It is not until after he has dismissed Henry that he allows himself to feel it.

***

**3\. London, September 1399**

Henry Bolingbroke, with the name of _Henry the fourth_ soon to be laid upon him like a leaden cope, wondered what it would be like to ride into London as a _true_ king, and was absolutely certain that he would never know.

The people in the London streets, guildsmen and their wives, apprentices and maidens, laughed and cheered and called his name: _Henry shall be king._ It was as intoxicating as it was absurd: nothing would change for any of them, for what did it matter to the commons who the king was?

A young man in the crowd had thrown a stone at the former king (not yet _the former king_, but what was he now, and what was Henry?) His aim had been good enough to catch Richard across the forehead, and Richard had winced as the blood trickled over his brow, but when his eyes met those of his assailant his gaze was kingly enough to make the boy shrink in awe.

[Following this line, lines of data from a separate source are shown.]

/-- With another write bank of the same length a trellis step differs in the bank written only, and not at
the metrics that the slice writes. -/
theorem State.trellisStep_withWriteBank (dist : List Metric) (h : w.length = s.writeBank.length) :
    let t := s.trellisStep dist
    let t' := (withWriteBank s w).trellisStep dist
    t' = { t with pm0 := t'.pm0, pm1 := t'.pm1 } ∧
    ∀ k, WrittenState s k → readPM t' k = readPM t k := by
  have hbank : withWriteBank s w = s.setWriteBank w := by
    unfold withWriteBank State.setWriteBank; cases s.pmsel <;> rfl
  obtain ⟨w', e, agree⟩ := State.slicePhase_setWriteBank (s := { s with dist := dist }) h
  have hstep : (s.setWriteBank w).trellisStep dist =
      (({ s with dist := dist } : State).slicePhase.setWriteBank w').endSlice := by
    rw [State.trellisStep, State.dist_setWriteBank_comm, e]
  dsimp only
  rw [hbank, hstep]
  constructor
  · unfold State.setWriteBank
    rw [State.trellisStep]
    split <;> rfl
  · intro k hk
    have hread : ((({ s with dist := dist } : State).slicePhase.setWriteBank w').endSlice).readBank.getD k 0 =
        (s.trellisStep dist).readBank.getD k 0 := by
      rw [State.readBank_endSlice, State.writeBank_setWriteBank, State.trellisStep, State.readBank_endSlice]
      exact agree k hk
    exact congrArg BitVec.toNat hread

/-- Settles O50: the frame of a step (`trellisStep_frame`), what it does to the banks and the ring
(`writeBank_slicePhase`, `hist_slicePhase`), and that it reads the read bank only. -/
theorem aTrellisStepWritesOnlyTheDecoder : Obligations.ATrellisStepWritesOnlyTheDecoder := by
  intro i s dist _ hleft _ hi
  refine ⟨s.trellisStep dist, exec_of_stepsWith hi hleft, s.trellisStep_frame dist, ?_, ?_, ?_, ?_⟩
  · intro k
    have hbank : (s.trellisStep dist).writeBank = s.readBank := by
      rw [State.trellisStep, State.writeBank_endSlice, State.readBank_slicePhase]
      rfl
    exact congrArg (fun w => (w.getD k 0).toNat) hbank
  · intro k hk
    have hbank : (s.trellisStep dist).readBank.getD k 0 = s.writeBank.getD k 0 := by
      rw [State.trellisStep, State.readBank_endSlice]
      exact (State.writeBank_slicePhase { s with dist := dist }).upper k hk
    exact congrArg BitVec.toNat hbank
  · intro k hk
    rcases State.hist_slicePhase { s with dist := dist } with e | ⟨active, f, e⟩
    · exact congrArg (·[k]?) e
    · exact (congrArg (·[k]?) e).trans (List.getElem?_set_ne hk.symm)
  · intro w hw
    have hi' : StepsWith i (withWriteBank s w) dist := hi
    exact ⟨_, exec_of_stepsWith hi' hleft, State.trellisStep_withWriteBank dist hw⟩

end Sys2Proof.Machine
end

section
/-! The command words (R70 to R76): the fields of a word of each format, when a word is of a format, and
from these the round trips between `decode` and `encode` and the opcode table as the decoder's domain. -/

namespace Sys2Proof

open Sys2Proof.Machine Sys2Proof.Laws

/-! ## The fields of a word (R71, R72) -/

section Fields
variable (op : BitVec 8) (d a b : BitVec 4) (imm : BitVec 16) (v w : Word)

@[simp] theorem opcodeField_wordR : opcodeField (wordR op d a b) = op := by
  ext k hk; simp [opcodeField, wordR]; grind

@[simp] theorem dField_wordR : dField (wordR op d a b) = d := by
  ext k hk; simp [dField, wordR]; grind

@[simp] theorem aField_wordR : aField (wordR op d a b) = a := by
  ext k hk; simp [aField, wordR]; grind

@[simp] theorem bField_wordR : bField (wordR op d a b) = b := by
  ext k hk; simp [bField, wordR]; grind

@[simp] theorem zeroField_wordR : zeroField (wordR op d a b) = 0 := by
  ext k hk; simp [zeroField, wordR]; grind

The image came unbidden to Henry's mind of Richard as a slender, beautiful youth, facing the arrows of the rebellious peasants with terrifying equanimity, nearly twenty years ago. Henry was certain that no number of years on Richard's throne would grant him even a hint of that self-possession.

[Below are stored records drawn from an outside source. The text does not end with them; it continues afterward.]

theorem ChipState.StoppedAtStart.updatedBy {c : ChipState} (h : c.StoppedAtStart) (hp : c.PeriodCurrent) (i : Instr) :
    (c.updatedBy i).StoppedAtStart := by
  cases i with
  | wrdata v => exact h.regWrite _ v
  | wrdirect r v =>
    obtain hr | hr := Nat.lt_or_ge 15 r.toNat
    · rwa [c.updatedBy_wrdirect_rejected hr]
    · rw [c.updatedBy_wrdirect_accepted hr]
      exact ChipState.StoppedAtStart.regWrite (c := c.setLatch (narrowToLatch r)) h _ v
  | advance us => exact h.advance hp us
  | reset clockHz first => exact fun _ => ⟨rfl, rfl⟩
  | wrctrl _ | rddata | setsyncAsync | setsyncSync | setsyncFlush => exact h

/-! #### Nothing pending in Async mode -/

/-- In Async mode nothing stays pending (40_port_protocol.md rule R87). -/
def ChipState.AsyncEmpty (c : ChipState) : Prop := c.syncMode = .async → c.changedMask = 0

theorem State.flush_asyncEmpty {s : State} (h : s.notifying = false) : s.flush.chip.AsyncEmpty := by
  rw [State.flush_eq h]
  exact fun _ => rfl

theorem State.flushIfAsync_asyncEmpty {s : State} (h : s.notifying = false) : s.flushIfAsync.chip.AsyncEmpty := by
  unfold State.flushIfAsync
  split
  · exact State.flush_asyncEmpty h
  · rename_i hm
    exact fun ha => by rw [hm] at ha; cases ha

/-- An operation ends with a flush, or in Sync mode, or leaves mode and mask alone. -/
theorem exec_keeps_asyncEmpty {i : Instr} {s t : State} (h : exec i s = .next t) (hs : s.chip.AsyncEmpty) :
    t.chip.AsyncEmpty := by
  obtain ⟨clockHz, first, rfl, hn, rfl⟩ | ⟨⟨-, hn⟩, hcases⟩ := exec_next_cases h
  · exact fun _ => rfl
  · obtain ⟨v, rfl, rfl⟩ | ⟨v, rfl, rfl⟩ | ⟨rfl, rfl⟩ | ⟨r, v, rfl, hr, rfl⟩ | ⟨r, v, rfl, hr, rfl⟩ | ⟨rfl, rfl⟩ |
      ⟨rfl, rfl⟩ | ⟨rfl, rfl⟩ | ⟨us, rfl, hp, rfl⟩ | ⟨us, rfl, hp, rfl⟩ := hcases
    · exact hs
    · exact State.flushIfAsync_asyncEmpty hn
    · exact hs
    · exact State.flushIfAsync_asyncEmpty hn
    · exact hs
    · exact State.flush_asyncEmpty hn
    · exact State.flush_asyncEmpty hn
    · exact State.flush_asyncEmpty hn
    · exact hs
    · exact State.flushIfAsync_asyncEmpty hn

/-! #### The invariant -/

/-- Every operation keeps the chip's invariant. -/
theorem ChipState.Inv.exec {i : Instr} {s t : State} (hs : s.chip.Inv) (h : exec i s = .next t) : t.chip.Inv := by
  have hdone := exec_next_completed h
  have hperiod : (s.chip.updatedBy i).PeriodCurrent := ChipState.PeriodCurrent.updatedBy hs.period i
  refine ⟨exec_keeps_asyncEmpty h hs.asyncMask, ?_, ?_⟩
  · exact hperiod.congr hdone.registers hdone.envelopePeriod hdone.clockBase
  · intro hc
    rw [hdone.clockBase] at hc
    rw [hdone.envelopeCounter, hdone.envelopePhase]
    exact ChipState.StoppedAtStart.updatedBy hs.stopped hs.period i hc

/-- RESET establishes the chip's invariant, whatever it found. -/
theorem chipAfterReset_inv (clockHz first : Nat) : (chipAfterReset clockHz first).Inv :=
  ⟨fun _ => rfl, chipAfterReset_periodCurrent clockHz first, fun _ => ⟨rfl, rfl⟩⟩

/-- Settles O35: the reset chip is the one that RESET leaves. -/
theorem resetMeetsTheInvariant : Obligations.ResetMeetsTheInvariant := by
  unfold Obligations.ResetMeetsTheInvariant
  exact ⟨rfl, fun _ => chipAfterReset_inv Config.resetClockHz Config.resetFirstChannel⟩

/-- Settles O36: an idle step keeps the state; an operation ran in a ready chip, whose invariant it keeps, or was a RESET,
which establishes it. -/
theorem everyStepKeepsTheInvariant : Obligations.EveryStepKeepsTheInvariant := by
  unfold Obligations.EveryStepKeepsTheInvariant
  intro s t hs h
  obtain rfl | ⟨i, rest, hexec⟩ := step_next_cases h
  · exact hs
  · refine ⟨(exec_next_completed hexec).idle, fun _ => ?_⟩
    obtain ⟨hdone, -⟩ | ⟨-, clockHz, first, rfl⟩ := ready_of_exec_next hexec
    · exact ChipState.Inv.exec (s := s.withStream rest) (hs.chip hdone) hexec
    · obtain ⟨-, rfl⟩ := exec_reset_next hexec
      exact chipAfterReset_inv clockHz first

end Sys2Proof.Machine
end

section
/-!
SUPPORT and O4: the rows of the opcode table, as numbers. Each mask keeps the bits from some position up, so a row covers
a word exactly when the two agree from there up (spec/opcode_table.json).
-/

namespace Sys2Proof

theorem OpcodeRow.covers_iff_toNat {row : OpcodeRow} {t : Transaction} (free : Nat)
    (hmask : row.mask = BitVec.allOnes 64 <<< free) :
    row.covers t = true ↔ t.toNat / 2 ^ free * 2 ^ free = row.pattern.toNat := by
  have hle : t.toNat / 2 ^ free * 2 ^ free < 2 ^ 64 := (Nat.div_mul_le_self _ _).trans_lt t.isLt
  rw [OpcodeRow.covers, beq_iff_eq, hmask, ← BitVec.shiftLeft_ushiftRight, ← BitVec.toNat_inj, BitVec.toNat_shiftLeft,
    BitVec.toNat_ushiftRight, Nat.shiftRight_eq_div_pow, Nat.shiftLeft_eq, Nat.mod_eq_of_lt hle]

/-- The position in the opcode table of the row of an operation. -/
def tableIndex : Instr → Fin 9
  | .wrctrl _ => 0
  | .wrdata _ => 1
  | .rddata => 2
  | .wrdirect _ _ => 3
  | .setsyncAsync => 4
  | .setsyncSync => 5
  | .setsyncFlush => 6
  | .advance _ => 7
  | .reset _ _ => 8

/-- The row of an operation. -/
def rowOf (i : Instr) : OpcodeRow := opcodeTable[(tableIndex i).val]'(tableIndex i).isLt

/-- The row of an operation covers its word. -/
theorem rowOf_covers_encode (i : Instr) : (rowOf i).covers (encode i) = true := by
  cases i with
  | wrctrl v =>
    rw [OpcodeRow.covers_iff_toNat 8 rfl, encode_wrctrl_toNat]
    show v.toNat / 2 ^ 8 * 2 ^ 8 = 0
    omega
  | wrdata v =>
    rw [OpcodeRow.covers_iff_toNat 8 rfl, encode_wrdata_toNat]
    show (2 ^ 61 + v.toNat) / 2 ^ 8 * 2 ^ 8 = 2 ^ 61
    omega
  | wrdirect r v =>
    rw [OpcodeRow.covers_iff_toNat 16 rfl, encode_wrdirect_toNat]
    show (3 * 2 ^ 61 + r.toNat * 2 ^ 8 + v.toNat) / 2 ^ 16 * 2 ^ 16 = 3 * 2 ^ 61
    omega
  | advance us =>
    rw [OpcodeRow.covers_iff_toNat 32 rfl, encode_advance_toNat]
    show (5 * 2 ^ 61 + us % 2 ^ 32) / 2 ^ 32 * 2 ^ 32 = 5 * 2 ^ 61
    omega
  | reset clockHz first =>
    rw [OpcodeRow.covers_iff_toNat 61 rfl, encode_reset_toNat]
    show (6 * 2 ^ 61 + first % 2 ^ 29 * 2 ^ 32 + clockHz % 2 ^ 32) / 2 ^ 61 * 2 ^ 61 = 6 * 2 ^ 61
    omega
  | rddata | setsyncAsync | setsyncSync | setsyncFlush => decide

/-- A word that a row of the table covers decodes to an operation of the row's mnemonic. -/
theorem decode_of_covers {t : Transaction} {row : OpcodeRow} (hrow : row ∈ opcodeTable) (hc : row.covers t = true) :
    ∃ i, decode t = .ok i ∧ row.mnemonic = i.mnemonic := by
  simp only [opcodeTable, List.mem_cons, List.not_mem_nil, or_false] at hrow
  obtain rfl | rfl | rfl | rfl | rfl | rfl | rfl | rfl | rfl := hrow
  · have hw : t.toNat / 2 ^ 8 * 2 ^ 8 = 0 := (OpcodeRow.covers_iff_toNat 8 rfl).mp hc
    have hz : zeroFrom 8 t = true := by rw [zeroFrom_iff_toNat]; omega
    exact ⟨_, (decode_of_op_0 (by rw [opField_eq]; omega)).trans (requireZeroFrom_zero hz), rfl⟩
  · have hw : t.toNat / 2 ^ 8 * 2 ^ 8 = 2 ^ 61 := (OpcodeRow.covers_iff_toNat 8 rfl).mp hc
    have hz : zeroFrom 8 t = true := by rw [zeroFrom_iff_toNat]; omega
    exact ⟨_, (decode_of_op_1 (by rw [opField_eq]; omega)).trans (requireZeroFrom_zero hz), rfl⟩
  · have hw : t.toNat / 2 ^ 0 * 2 ^ 0 = 2 * 2 ^ 61 := (OpcodeRow.covers_iff_toNat 0 rfl).mp hc
    have hz : zeroFrom 0 t = true := by rw [zeroFrom_iff_toNat]; omega
    exact ⟨_, (decode_of_op_2 (by rw [opField_eq]; omega)).trans (requireZeroFrom_zero hz), rfl⟩
  · have hw : t.toNat / 2 ^ 16 * 2 ^ 16 = 3 * 2 ^ 61 := (OpcodeRow.covers_iff_toNat 16 rfl).mp hc
    have hz : zeroFrom 16 t = true := by rw [zeroFrom_iff_toNat]; omega
    exact ⟨_, (decode_of_op_3 (by rw [opField_eq]; omega)).trans (requireZeroFrom_zero hz), rfl⟩
  · have hw : t.toNat / 2 ^ 0 * 2 ^ 0 = 4 * 2 ^ 61 + 0 := (OpcodeRow.covers_iff_toNat 0 rfl).mp hc
    obtain ⟨hm, hd⟩ := decode_setsync (t := t) (mode := 0) (by omega) (by decide)
    exact ⟨.setsyncAsync, by simp [hd, decodeMode, hm], rfl⟩
  · have hw : t.toNat / 2 ^ 0 * 2 ^ 0 = 4 * 2 ^ 61 + 1 := (OpcodeRow.covers_iff_toNat 0 rfl).mp hc
    obtain ⟨hm, hd⟩ := decode_setsync (t := t) (mode := 1) (by omega) (by decide)
    exact ⟨.setsyncSync, by simp [hd, decodeMode, hm], rfl⟩
  · have hw : t.toNat / 2 ^ 0 * 2 ^ 0 = 4 * 2 ^ 61 + 2 := (OpcodeRow.covers_iff_toNat 0 rfl).mp hc
    obtain ⟨hm, hd⟩ := decode_setsync (t := t) (mode := 2) (by omega) (by decide)
    exact ⟨.setsyncFlush, by simp [hd, decodeMode, hm], rfl⟩
  · have hw : t.toNat / 2 ^ 32 * 2 ^ 32 = 5 * 2 ^ 61 := (OpcodeRow.covers_iff_toNat 32 rfl).mp hc
    have hz : zeroFrom 32 t = true := by rw [zeroFrom_iff_toNat]; omega
    exact ⟨_, (decode_of_op_5 (by rw [opField_eq]; omega)).trans (requireZeroFrom_zero hz), rfl⟩
  · have hw : t.toNat / 2 ^ 61 * 2 ^ 61 = 6 * 2 ^ 61 := (OpcodeRow.covers_iff_toNat 61 rfl).mp hc
    exact ⟨_, decode_of_op_6 (by rw [opField_eq]; omega), rfl⟩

It was, perhaps, God's punishment to him, then, for he would have given anything to see as he had always suspected Richard had seen; for it had always seemed to him that for Richard the whole world was simply his mirror, with the same substance and reality as a reflection.

Or perhaps he was the one who'd failed to see past the surface.

He remembered Richard's words to him, years ago: _for God's love and mine._

It was unbearable to think that at one blow he had lost the hope of both.

***

**4\. Pontefract, February 1400**

When Richard was a boy and they placed the crown on his head it felt as heavy as lead.

Five months ago his cousin took it from him, and its lack was heavier than its weight ever was.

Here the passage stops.